Transition to hemodialysis (HD) carries significant morbidity and reduced quality of life for PD patients. PDOPPS seeks to identify practices aimed at meaningfully prolonging technique survival on PD. Here we describe PD discontinuation and death rate in PDOPPS.

Methods

PDOPPS is a prospective cohort study of randomly selected patients across national samples of PD facilities from Australia/New Zealand (A/NZ), Canada, Japan, Thailand, the UK, and the US. The study population included 20532 patients who were followed until death (on PD) or permanent switch to HD, based on initial designation as a permanent transfer or a temporary transfer with no return at 12 weeks. ToT (from PD start to death or permanent transfer to HD) and hazard ratios (HR) were estimated using Cox models based on PD vintage at study entry (age, sex, and diabetes adjusted).

Results

16% of patients transferred to HD and 13% of patients died. Median (IQR) ToT was 3.0 (1.3-5.7) years, ranging from 2.3 (1.1-4.4) in the UK to 4.5 (2.3-9.0) in Japan. Relative to the US, HR (95% CI) for transfer to HD were similar in Japan, Canada, and A/NZ, lower in Thailand (0.5, 0.3-0.7), and higher in the UK (1.5, 1.0-2.0).

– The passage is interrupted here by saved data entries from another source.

-- ==== Sys2Proof/Machine/Display.lean ====
section
/-! DEFINITION. Clear screen and sprite draw (44_display.md). -/

namespace Sys2Proof.Machine

open Sys2Proof

/-- `00E0` CLS (44_display.md R130). -/
def execCls (s : State) : Host.Outcome State Fault Refusal :=
  .next (advance (markDirty (fbClear s)))

/-- A set sprite bit on pixel `i`: a collision when the pixel was 1, then the XOR (R131). -/
def hitPixel (s : State) (i : Nat) : State :=
  let s1 := if fbGet s i then setFlag s true else s
  fbToggle s1 i

/-- Bit `k` of a sprite row: a zero bit leaves its pixel untouched (R131). -/
def drawBit (cx cy : Byte) (r : Nat) (row : Byte) (s : State) (k : Nat) : State :=
  if spriteBit row k then hitPixel s (spritePixel cx cy r k) else s

/-- Row `r` of the sprite: the byte at `base + r`, its eight bits from the left (R131). -/
def drawRow (cx cy : Byte) (base : Nat) (s : State) (r : Nat) : State :=
  let row := memRead s (base + r)
  (List.range 8).foldl (drawBit cx cy r row) s

/-- `Dxyn` DRW (44_display.md R131): position and base sampled first, `VF` cleared, then the rows;
`fb_dirty` is set always. -/
def execDrw (x y : Reg) (n : Fin 16) (s : State) : Host.Outcome State Fault Refusal :=
  let cx := getV s x
  let cy := getV s y
  let base := s.index.toNat
  let s1 := setFlag s false
  let s2 := (List.range n.val).foldl (drawRow cx cy base) s1
  .next (advance (markDirty s2))

end Sys2Proof.Machine
end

Compared to the US, HR for death was lower in Japan (0.4, 0.3-0.5), higher in Thailand (1.9, 1.4-2.5), and similar in A/NZ, Canada, and the UK. Variation in death, and transfer to HD (was seen across facilities [figure].

Conclusion

In PDOPPS, rates of permanent transfer to HD, and death vary significantly by country and facility. Future work will identify reasons for variation in PD outcomes, and identify practices to reduce the risk of PD attrition.

Funding

  • Commercial Support – The DOPPS Program is supported by Amgen, Kyowa Hakko Kirin, Baxter Healthcare. Additional support for specific projects and countries is provided by AstraZeneca, European Renal Association-European Dialysis & Transplant Association (ERA-EDTA), Fresenius Medical Care Asia-Pacific Ltd, Fresenius Medical Care Canada Ltd, German Society of Nephrology (DGfN), Janssen, Japanese Society for Peritoneal Dialysis (JSPD), Keryx, Kidney Care UK, MEDICE Arzneimittel Pütter GmbH & Co KG, Proteon, and Vifor Fresenius Medical Care Renal Pharma. Public funding and support is provided for specific DOPPS projects, ancillary studies, or affiliated research projects by National Health & Medical Research Council (NHMRC) in Australia, Cancer Care Ontario (CCO) through the Ontario Renal Network (ORN) in Canada, French National Institute of Health and Medical Research (INSERM) in France, Thailand Research Foundation (TRF), Chulalongkorn University Matching Fund, King Chulalongkorn Memorial Hospital Matching Fund, and the National Research Council of Thailand (NRCT) in Thailand, National Institute for Health Research (NIHR) via the Comprehensive Clinical Research Network (CCRN) in the United Kingdom, and National Institutes of Health (NIH) in the US. All support is provided without restrictions on publications. All grants are made to Arbor Research Collaborative for Health and not to Dr. Perl directly.